■ DATA FOR PROCESSING
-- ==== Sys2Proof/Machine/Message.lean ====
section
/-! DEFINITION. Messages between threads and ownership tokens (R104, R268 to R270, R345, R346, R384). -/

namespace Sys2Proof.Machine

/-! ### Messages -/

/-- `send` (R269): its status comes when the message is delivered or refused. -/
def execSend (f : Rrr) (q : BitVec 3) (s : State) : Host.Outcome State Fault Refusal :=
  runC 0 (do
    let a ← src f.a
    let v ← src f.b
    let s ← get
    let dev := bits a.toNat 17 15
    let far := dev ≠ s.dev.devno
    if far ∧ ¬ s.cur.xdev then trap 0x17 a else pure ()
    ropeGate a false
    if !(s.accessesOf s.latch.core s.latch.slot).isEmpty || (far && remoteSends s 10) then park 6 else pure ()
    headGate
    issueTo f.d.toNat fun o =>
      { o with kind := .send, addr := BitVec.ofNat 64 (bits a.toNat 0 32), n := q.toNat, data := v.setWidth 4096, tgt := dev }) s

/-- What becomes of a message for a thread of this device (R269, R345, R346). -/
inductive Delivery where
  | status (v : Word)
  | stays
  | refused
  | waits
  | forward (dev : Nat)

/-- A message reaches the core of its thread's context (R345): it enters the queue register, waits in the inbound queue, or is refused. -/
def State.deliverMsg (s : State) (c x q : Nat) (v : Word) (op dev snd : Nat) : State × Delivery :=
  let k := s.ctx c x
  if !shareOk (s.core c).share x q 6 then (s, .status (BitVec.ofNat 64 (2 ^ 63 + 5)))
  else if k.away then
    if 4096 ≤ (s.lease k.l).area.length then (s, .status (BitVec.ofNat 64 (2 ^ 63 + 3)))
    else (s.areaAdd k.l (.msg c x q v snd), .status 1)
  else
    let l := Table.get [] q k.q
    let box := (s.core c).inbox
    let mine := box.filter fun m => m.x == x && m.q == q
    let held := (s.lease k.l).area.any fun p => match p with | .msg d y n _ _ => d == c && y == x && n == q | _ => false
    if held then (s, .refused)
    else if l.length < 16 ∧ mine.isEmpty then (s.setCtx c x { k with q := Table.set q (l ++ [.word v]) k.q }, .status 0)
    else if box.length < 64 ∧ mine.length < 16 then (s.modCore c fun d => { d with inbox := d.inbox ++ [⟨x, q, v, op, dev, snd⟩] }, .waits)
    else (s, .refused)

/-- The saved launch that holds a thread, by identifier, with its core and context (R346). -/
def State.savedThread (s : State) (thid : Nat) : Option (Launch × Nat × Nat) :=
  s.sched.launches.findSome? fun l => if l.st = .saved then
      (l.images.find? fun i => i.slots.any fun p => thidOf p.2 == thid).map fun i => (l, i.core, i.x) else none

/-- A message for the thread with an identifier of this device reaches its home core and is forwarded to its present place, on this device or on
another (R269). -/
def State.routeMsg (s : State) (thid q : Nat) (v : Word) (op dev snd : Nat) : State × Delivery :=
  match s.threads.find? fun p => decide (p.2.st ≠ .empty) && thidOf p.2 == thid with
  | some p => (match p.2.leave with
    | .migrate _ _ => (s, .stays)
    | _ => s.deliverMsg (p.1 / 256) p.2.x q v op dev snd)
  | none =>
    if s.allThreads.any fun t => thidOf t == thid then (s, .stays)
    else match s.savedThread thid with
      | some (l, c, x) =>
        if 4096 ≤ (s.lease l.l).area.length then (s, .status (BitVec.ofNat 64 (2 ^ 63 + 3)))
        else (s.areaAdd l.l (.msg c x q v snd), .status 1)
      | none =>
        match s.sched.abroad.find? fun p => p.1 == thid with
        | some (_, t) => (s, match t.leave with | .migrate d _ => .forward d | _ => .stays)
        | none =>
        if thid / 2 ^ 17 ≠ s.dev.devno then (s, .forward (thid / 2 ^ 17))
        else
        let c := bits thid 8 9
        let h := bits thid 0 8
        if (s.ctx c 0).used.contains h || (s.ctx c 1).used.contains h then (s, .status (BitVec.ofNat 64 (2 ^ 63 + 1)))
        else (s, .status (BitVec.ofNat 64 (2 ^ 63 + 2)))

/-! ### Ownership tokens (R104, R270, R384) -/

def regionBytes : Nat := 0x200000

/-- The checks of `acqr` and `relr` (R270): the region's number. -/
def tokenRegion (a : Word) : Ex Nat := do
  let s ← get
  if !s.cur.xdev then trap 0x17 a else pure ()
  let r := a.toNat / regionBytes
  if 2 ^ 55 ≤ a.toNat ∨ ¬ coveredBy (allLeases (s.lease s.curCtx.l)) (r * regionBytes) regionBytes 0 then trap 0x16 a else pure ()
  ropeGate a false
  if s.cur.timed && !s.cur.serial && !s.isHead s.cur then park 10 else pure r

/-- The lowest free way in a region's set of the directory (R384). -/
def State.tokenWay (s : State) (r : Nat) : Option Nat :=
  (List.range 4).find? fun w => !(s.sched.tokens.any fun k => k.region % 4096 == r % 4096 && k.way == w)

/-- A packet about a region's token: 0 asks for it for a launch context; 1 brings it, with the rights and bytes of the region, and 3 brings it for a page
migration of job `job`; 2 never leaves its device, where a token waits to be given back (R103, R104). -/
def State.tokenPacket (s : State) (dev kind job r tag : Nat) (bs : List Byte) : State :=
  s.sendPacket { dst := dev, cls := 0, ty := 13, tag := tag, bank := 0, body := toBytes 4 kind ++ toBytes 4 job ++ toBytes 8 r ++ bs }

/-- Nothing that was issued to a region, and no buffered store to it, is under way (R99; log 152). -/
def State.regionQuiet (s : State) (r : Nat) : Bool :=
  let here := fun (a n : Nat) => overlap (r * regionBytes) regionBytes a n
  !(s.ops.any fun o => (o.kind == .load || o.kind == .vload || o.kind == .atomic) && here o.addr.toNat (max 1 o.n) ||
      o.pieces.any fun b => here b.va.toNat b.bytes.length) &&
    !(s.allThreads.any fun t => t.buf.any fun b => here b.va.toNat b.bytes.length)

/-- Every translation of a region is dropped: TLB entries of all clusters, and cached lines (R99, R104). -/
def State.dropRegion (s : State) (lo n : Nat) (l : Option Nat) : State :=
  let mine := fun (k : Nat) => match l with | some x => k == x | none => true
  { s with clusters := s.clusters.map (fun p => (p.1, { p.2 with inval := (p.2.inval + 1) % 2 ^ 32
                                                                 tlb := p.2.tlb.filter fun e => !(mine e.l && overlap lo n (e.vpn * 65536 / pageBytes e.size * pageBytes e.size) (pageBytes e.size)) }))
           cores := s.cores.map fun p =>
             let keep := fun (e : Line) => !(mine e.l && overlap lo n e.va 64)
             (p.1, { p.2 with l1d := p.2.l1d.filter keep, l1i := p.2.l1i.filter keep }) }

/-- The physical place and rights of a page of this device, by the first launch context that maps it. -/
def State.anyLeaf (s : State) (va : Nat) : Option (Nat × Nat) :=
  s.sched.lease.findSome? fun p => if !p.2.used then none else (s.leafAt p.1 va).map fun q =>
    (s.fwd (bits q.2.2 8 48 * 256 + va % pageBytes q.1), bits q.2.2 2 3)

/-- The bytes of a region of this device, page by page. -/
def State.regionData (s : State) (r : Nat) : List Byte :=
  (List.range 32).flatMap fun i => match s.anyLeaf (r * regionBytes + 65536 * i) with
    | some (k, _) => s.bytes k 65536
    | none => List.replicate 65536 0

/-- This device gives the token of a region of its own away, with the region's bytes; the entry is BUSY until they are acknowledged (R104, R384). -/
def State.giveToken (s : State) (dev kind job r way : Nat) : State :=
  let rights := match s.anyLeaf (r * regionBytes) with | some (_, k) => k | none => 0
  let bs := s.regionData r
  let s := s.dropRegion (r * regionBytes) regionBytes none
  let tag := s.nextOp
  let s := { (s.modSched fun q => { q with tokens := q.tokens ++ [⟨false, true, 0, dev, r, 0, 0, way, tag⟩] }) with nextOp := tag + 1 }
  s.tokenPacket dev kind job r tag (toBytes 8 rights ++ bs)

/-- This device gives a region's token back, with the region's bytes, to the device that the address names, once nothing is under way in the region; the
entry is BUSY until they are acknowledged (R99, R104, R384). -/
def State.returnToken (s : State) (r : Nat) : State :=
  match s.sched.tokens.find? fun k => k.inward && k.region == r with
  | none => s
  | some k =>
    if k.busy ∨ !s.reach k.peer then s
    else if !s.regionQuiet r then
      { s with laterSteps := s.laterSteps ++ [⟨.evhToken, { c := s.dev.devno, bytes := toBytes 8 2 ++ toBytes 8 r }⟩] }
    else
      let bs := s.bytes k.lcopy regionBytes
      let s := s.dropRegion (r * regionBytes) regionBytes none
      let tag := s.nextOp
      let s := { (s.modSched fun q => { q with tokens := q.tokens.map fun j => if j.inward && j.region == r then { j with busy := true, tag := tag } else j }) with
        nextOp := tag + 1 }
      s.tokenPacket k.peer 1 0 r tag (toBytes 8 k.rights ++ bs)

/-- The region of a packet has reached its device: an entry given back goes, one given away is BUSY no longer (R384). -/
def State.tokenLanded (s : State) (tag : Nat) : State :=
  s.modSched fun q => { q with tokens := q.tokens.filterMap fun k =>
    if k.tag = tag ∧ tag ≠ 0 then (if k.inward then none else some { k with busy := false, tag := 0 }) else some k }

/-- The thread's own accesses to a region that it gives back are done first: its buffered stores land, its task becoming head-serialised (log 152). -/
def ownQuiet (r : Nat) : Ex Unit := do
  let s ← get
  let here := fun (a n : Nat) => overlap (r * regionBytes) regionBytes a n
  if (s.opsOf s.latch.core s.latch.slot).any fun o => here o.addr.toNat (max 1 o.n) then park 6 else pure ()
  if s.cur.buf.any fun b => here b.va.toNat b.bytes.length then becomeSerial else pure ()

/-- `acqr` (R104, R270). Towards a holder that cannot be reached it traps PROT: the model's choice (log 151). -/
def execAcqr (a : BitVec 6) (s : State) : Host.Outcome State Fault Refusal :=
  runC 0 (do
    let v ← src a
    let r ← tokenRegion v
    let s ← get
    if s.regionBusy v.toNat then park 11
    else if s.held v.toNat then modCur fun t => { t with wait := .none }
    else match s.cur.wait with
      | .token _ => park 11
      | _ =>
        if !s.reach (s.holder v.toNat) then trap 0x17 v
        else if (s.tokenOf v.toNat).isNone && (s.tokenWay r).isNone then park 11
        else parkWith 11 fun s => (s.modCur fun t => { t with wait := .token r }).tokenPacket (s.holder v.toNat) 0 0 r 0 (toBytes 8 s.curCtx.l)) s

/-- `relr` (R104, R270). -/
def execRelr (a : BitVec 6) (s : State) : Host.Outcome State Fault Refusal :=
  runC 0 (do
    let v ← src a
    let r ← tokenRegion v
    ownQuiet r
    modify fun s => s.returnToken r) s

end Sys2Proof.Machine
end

■ PROMPT
Working from the records above, write out verbatim only the lines from the line containing "if !shareOk (s.core" through the line containing "def State.routeMsg (s".

■ RESULT OF THIS TASK
  if !shareOk (s.core c).share x q 6 then (s, .status (BitVec.ofNat 64 (2 ^ 63 + 5)))
  else if k.away then
    if 4096 ≤ (s.lease k.l).area.length then (s, .status (BitVec.ofNat 64 (2 ^ 63 + 3)))
    else (s.areaAdd k.l (.msg c x q v snd), .status 1)
  else
    let l := Table.get [] q k.q
    let box := (s.core c).inbox
    let mine := box.filter fun m => m.x == x && m.q == q
    let held := (s.lease k.l).area.any fun p => match p with | .msg d y n _ _ => d == c && y == x && n == q | _ => false
    if held then (s, .refused)
    else if l.length < 16 ∧ mine.isEmpty then (s.setCtx c x { k with q := Table.set q (l ++ [.word v]) k.q }, .status 0)
    else if box.length < 64 ∧ mine.length < 16 then (s.modCore c fun d => { d with inbox := d.inbox ++ [⟨x, q, v, op, dev, snd⟩] }, .waits)
    else (s, .refused)

/-- The saved launch that holds a thread, by identifier, with its core and context (R346). -/
def State.savedThread (s : State) (thid : Nat) : Option (Launch × Nat × Nat) :=
  s.sched.launches.findSome? fun l => if l.st = .saved then
      (l.images.find? fun i => i.slots.any fun p => thidOf p.2 == thid).map fun i => (l, i.core, i.x) else none

/-- A message for the thread with an identifier of this device reaches its home core and is forwarded to its present place, on this device or on
another (R269). -/
def State.routeMsg (s : State) (thid q : Nat) (v : Word) (op dev snd : Nat) : State × Delivery :=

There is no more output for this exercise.